Currently, therapeutic decisions and prognostic assessments of NPC rely mainly on the tumor-node-metastasis (TNM) staging system (Pan et al. 2016). However, it has been observed that patients with the same clinical stages can have highly variable treatment outcomes (Chen et al. 2017), indicating that the TNM staging system may not provide sufficient precision. Additionally, several prognostic factors have been identified to distinguish NPC patients with poor clinical outcomes. These include the plasma load of Epstein-Barr virus DNA (You et al. 2019), the expression of programmed cell death protein 1/programmed cell death ligand 1 (Ono et al. 2018), and the C-reactive protein/albumin ratio (He et al. 2016), which may serve as independently prognostic indicators for NPC. However, their clinical use remains limited. Therefore, there is a need for improved and effective prognostic markers to stratify patients with NPC before treatment and refine the selection of therapeutic regimens.

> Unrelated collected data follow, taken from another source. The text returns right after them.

-- ==== Sys2Proof/Laws/PerInstr.lean ====
section
/-! SUPPORT. Laws/PerInstr.lean: the family OpcodeField: the encoder puts an instruction's opcode number in bits 63:59
and zeros in the reserved bits (30_encoding.md R80, R83). -/

namespace Sys2Proof.Laws.OpcodeField

/-- Bits 63:59 hold the opcode number, bits 42:32 are 0, and the opcode number leads back to the opcode. -/
def Statement (i : Instr) : Prop :=
  (encode i).opcode = i.op.code ∧ (encode i).extractLsb' 32 11 = 0 ∧ Op.ofCode? i.op.code = some i.op

theorem nop : Statement .nop := by simp [Statement, encode, Instr.op, Op.ofCode?_code]
theorem add (rd rs1 rs2 : Reg) : Statement (.add rd rs1 rs2) := by
  simp [Statement, encode, Instr.op, Op.ofCode?_code]
theorem sub (rd rs1 rs2 : Reg) : Statement (.sub rd rs1 rs2) := by
  simp [Statement, encode, Instr.op, Op.ofCode?_code]
theorem and (rd rs1 rs2 : Reg) : Statement (.and rd rs1 rs2) := by
  simp [Statement, encode, Instr.op, Op.ofCode?_code]
theorem or (rd rs1 rs2 : Reg) : Statement (.or rd rs1 rs2) := by
  simp [Statement, encode, Instr.op, Op.ofCode?_code]
theorem xor (rd rs1 rs2 : Reg) : Statement (.xor rd rs1 rs2) := by
  simp [Statement, encode, Instr.op, Op.ofCode?_code]
theorem mul (rd rs1 rs2 : Reg) : Statement (.mul rd rs1 rs2) := by
  simp [Statement, encode, Instr.op, Op.ofCode?_code]
theorem movc (rd : Reg) (imm : Imm) : Statement (.movc rd imm) := by
  simp [Statement, encode, Instr.op, Op.ofCode?_code]
theorem cmp (rs1 rs2 : Reg) : Statement (.cmp rs1 rs2) := by
  simp [Statement, encode, Instr.op, Op.ofCode?_code]
theorem load (rd rs1 : Reg) (imm : Imm) : Statement (.load rd rs1 imm) := by
  simp [Statement, encode, Instr.op, Op.ofCode?_code]
theorem ldr (rd rs1 rs2 : Reg) : Statement (.ldr rd rs1 rs2) := by
  simp [Statement, encode, Instr.op, Op.ofCode?_code]
theorem store (rs1 rs2 : Reg) (imm : Imm) : Statement (.store rs1 rs2 imm) := by
  simp [Statement, encode, Instr.op, Op.ofCode?_code]
theorem str (rs1 rs2 rs3 : Reg) : Statement (.str rs1 rs2 rs3) := by
  simp [Statement, encode, Instr.op, Op.ofCode?_code]
theorem jump (rs1 : Reg) (imm : Imm) : Statement (.jump rs1 imm) := by
  simp [Statement, encode, Instr.op, Op.ofCode?_code]
theorem jal (rd rs1 : Reg) (imm : Imm) : Statement (.jal rd rs1 imm) := by
  simp [Statement, encode, Instr.op, Op.ofCode?_code]
theorem bz (imm : Imm) : Statement (.bz imm) := by simp [Statement, encode, Instr.op, Op.ofCode?_code]
theorem bnz (imm : Imm) : Statement (.bnz imm) := by simp [Statement, encode, Instr.op, Op.ofCode?_code]
theorem halt : Statement .halt := by simp [Statement, encode, Instr.op, Op.ofCode?_code]

end Sys2Proof.Laws.OpcodeField
end

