/-- A scan takes no more entries than it fills units (52_issue_units.md R232). -/
theorem issuePhase_fills (s : State) :
    s.iq.length + (issuePhase s).idleUnits.length ≤ (issuePhase s).iq.length + s.idleUnits.length := by
  refine issuePhase_keeps (P := fun u => s.iq.length + u.idleUnits.length ≤ u.iq.length + s.idleUnits.length)
    (fun u e before after hiq _ hfree hu => ?_) (Nat.le_refl _)
  have hfill := issueTo_idleUnits hfree
  have hsame : State.idleUnits { u.issueTo e with iq := before ++ after } = (u.issueTo e).idleUnits := rfl
  rw [hiq] at hu
  rw [hsame]
  simp only [List.length_append, List.length_cons] at hu ⊢
  omega

/-- Issue changes the queue and the units alone (52_issue_units.md R237). -/
theorem issuePhase_frame (s : State) :
    ∃ q a b c d, issuePhase s = { s with iq := q, uInt := a, uMul := b, uMem := c, uBr := d } := by
  refine issuePhase_keeps (P := fun u => ∃ q a b c d, u = { s with iq := q, uInt := a, uMul := b, uMem := c, uBr := d })
    ?_ ⟨s.iq, s.uInt, s.uMul, s.uMem, s.uBr, rfl⟩
  rintro u e before after - - - ⟨q, a, b, c, d, rfl⟩
  cases hu : e.op.unit <;> simp only [State.issueTo, hu] <;> exact ⟨_, _, _, _, _, rfl⟩

end Sys2Proof.Machine

namespace Sys2Proof.Claims

open Sys2Proof.Machine

/-- Settles O26: at every point of the scan its test is the rules' choice. -/
theorem issueKeepsTheOthersInOrder : Obligations.IssueKeepsTheOthersInOrder := by
  unfold Obligations.IssueKeepsTheOthersInOrder
  intro s t
  refine ⟨issuePhase_iq s, issuePhase_iq_sublist s, ?_, fun e he => mem_issuePhase_iq he, ?_⟩
  · exact Nat.le_trans (Nat.le_add_right _ _) (issuePhase_fills s)
  · obtain ⟨q, a, b, c, d, heq⟩ := issuePhase_frame s
    have ht : t = { s with iq := q, uInt := a, uMul := b, uMem := c, uBr := d } := heq
    rw [ht]

end Sys2Proof.Claims

namespace Sys2Proof.Machine

/-! ## Data memory, the inputs and the model's stops, through a step (20_memory.md; 53_recovery_commit.md R260) -/

/-- No phase writes the program image or the run mode (20_memory.md R72; 50_cycle_and_fetch.md R191). -/
theorem inputs_phases (program : List Bundle) (mode : RunMode) :
    PhasesKeep fun s => s.program = program ∧ s.mode = mode where
  host _ _ _ h := h
  begin _ h := h
  commit _ h := by simpa using h
  branch _ _ h := by simpa using h
  memory _ _ h := by simpa using h
  multiplier _ h := by simpa using h
  integer _ h := by simpa using h
  issue _ h := by simpa using h
  dispatch _ _ _ h := by simpa using h
  illegal _ h := by simpa using h
  fetch _ h := by simpa using h

/-! ### The model's own stops -/

/-- Branch stage 2 finds its entry occupied and a slot of its own when the links are intact (53_recovery_commit.md
R260). -/
theorem State.PipeInv.branchDefined {s : State} (h : s.PipeInv) : s.branchDefined = true := by
  unfold State.branchDefined
  split
  · next o ho _ =>
    have hpending : (o.op, o.rob) ∈ s.pending :=
      pending_of_occupant (mem_occupants.mpr (.inr (.inr (.inr ho))))
    obtain ⟨hlt, hage, -⟩ := h.pendingOpen _ hpending
    have howned : (s.ownedSlot o.rob).isSome = true :=
      ownedSlot_isSome.mpr (h.branchOwns _ hpending (h.brClass o ho))
    simp [occupied_iff.mpr ⟨hlt, hage⟩, howned]
  · rfl

/-- With ring and links intact a tick meets neither of the model's stops (assumption log 11). -/
theorem tickWith_answers {s : State} (hr : s.RingInv) (hp : s.PipeInv) (d : State → State) :
    ∃ t, tickWith d s = .next t := by
  have hring : (afterCommit s).RingInv := ring_phases.commit _ (ring_phases.begin s hr)
  have hpipe : (afterCommit s).PipeInv := commitPhase_pipe (ring_phases.begin s hr)
    (hp.of_eq rfl rfl rfl rfl rfl rfl rfl rfl rfl rfl)
  have hbranch : (afterCommit s).branchDefined = true := hpipe.branchDefined
  have haccess : (afterBranch s).accessDefined = true := (branchPhase_pipe hbranch hring hpipe).accessDefined
  cases hend : (afterCommit s).ended with
  | true => exact ⟨afterCommit s, by simp [tickWith, hend]⟩
  | false => exact ⟨_, tickWith_of_defined d hend hbranch haccess⟩

/-- A clock with legal parameters answers a next state when the tick that it may run does (70_reset_and_hazards.md
R323). -/
theorem clocked_answers {d : State → State} {s : State} (hok : s.cfg.ok = true)
    (htick : ∀ rest, ∃ t, tickWith d { s with replies := rest } = .next t) : ∃ t, clocked d s = .next t := by
  cases hclock : s.clock with
  | tick rest => rw [clocked_tick hok hclock]; exact htick rest
  | stopped | waiting | quits => simp [clocked, hok, hclock]

/-! ### The one writer of data memory -/

/-- Only STORE and STR write, and they write the cell addressed (42_memory_ops.md R145, R146). -/
theorem executeMem_writes {o : Occupant} {s : State} (h : (executeMem o s).dm ≠ s.dm) :
    (o.op = .store ∨ o.op = .str) ∧ executeMem o s = s.memWrite s.uMem.addr s.uMem.sval := by
  unfold executeMem at h ⊢
  cases hop : o.op <;> rw [hop] at h
  case store => exact ⟨.inl rfl, rfl⟩
  case str => exact ⟨.inr rfl, rfl⟩
  all_goals exact absurd rfl h

/-- What a store in memory stage 2 is: its entry has no exception, and its data goes to the cell it addresses
(20_memory.md R74; 52_issue_units.md R244). -/
structure State.Storing (s : State) (o : Occupant) : Prop where
  occ : s.uMem.occ = some o
  stage : s.uMem.stage = .two
  store : o.op = .store ∨ o.op = .str
  noExc : s.noExc o.rob = true

/-- The memory unit writes data memory only for a store in stage 2 (20_memory.md R74). -/
theorem memPhase_writes {s : State} (h : (memPhase s).dm ≠ s.dm) :
    (∃ o, s.Storing o) ∧ (memPhase s).dm = s.dm.write s.uMem.addr.toNat s.uMem.sval := by
  rcases memPhase_cases s with heq | ⟨o, ho, ⟨-, heq⟩ | ⟨hs, heq⟩⟩ <;> rw [heq] at h ⊢
  · exact absurd rfl h
  · exact absurd (memStage1_dm s o) h
  · unfold memStage2 at h ⊢
    split at h
    · next hx =>
      obtain ⟨hop, hwrite⟩ := executeMem_writes h
      rw [if_pos hx, hwrite]
      exact ⟨⟨o, ho, hs, hop, hx⟩, rfl⟩
    · exact absurd rfl h

/-- The branch phase gives the memory unit no new occupant and leaves its other fields (53_recovery_commit.md R262). -/
theorem branchPhase_uMem {s : State} (hdef : s.branchDefined = true) : ∃ occ,
    (branchPhase s).uMem = { s.uMem with occ := occ } ∧ ∀ o, occ = some o → s.uMem.occ = some o := by
  rcases branchPhase_cases hdef with heq | ⟨d, -, -, heq⟩ | ⟨d, -, -, -, -, heq | ⟨c, -, -, -, heq⟩⟩ <;> rw [heq]
  · exact ⟨_, rfl, fun _ => id⟩
  · exact ⟨_, brStage1_uMem s d, fun _ => id⟩
  · exact ⟨_, releaseOwned_uMem (s.brDone d) d.rob, fun _ => id⟩
  · exact ⟨_, rfl, fun _ ho => (Option.filter_eq_some_iff.mp ho).1⟩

Radiomics transforms macroscopic medical images into quantitative information by extracting features that are not visible to the naked eye (Hatt et al. 2017; Kuo and Jamshidi 2014). This technique has the potential to provide crucial information regarding tumor phenotypes. Radiomics features hold promise as potential biomarkers for predicting treatment efficacy and evaluating prognosis in patients with NPC (Spadarella et al. 2021). A recent systematic review highlighted several studies aimed at predicting the prognosis of NPC based on magnetic resonance imaging (MRI) radiomics (Lee et al. 2022). However, these studies’ results demonstrated considerable variability in the efficacy of radiomics for predicting progression-free survival (PFS) in NPC. Although radiomics shows great potential for prognostic prediction of NPC, its performance requires further enhancement and robustness.

The emergence of digital pathology facilitated by digital pathological section scanners and whole-slide image (WSI) has revolutionized the pathology field. By digitizing pathological section information, digital pathology can provide valuable insights into the molecular characteristics and genetic patterns that correlate with therapeutic response and tumor prognosis. Recent studies have applied artificial intelligence to mine digital pathology data to aid risk stratification, genotype prediction, and outcome assessment of various tumors (Kather et al. 2019; Pantanowitz et al. 2020; Skrede et al. 2020). To date, a few studies have combined pathological microfeatures with deep learning to predict survival risk, and the results have demonstrated the reliability of pathological models in predicting NPC prognosis (Liu et al. 2020). However, further research is warranted to explore the full potential of digital pathology and artificial intelligence for improving the prognostic prediction of NPC.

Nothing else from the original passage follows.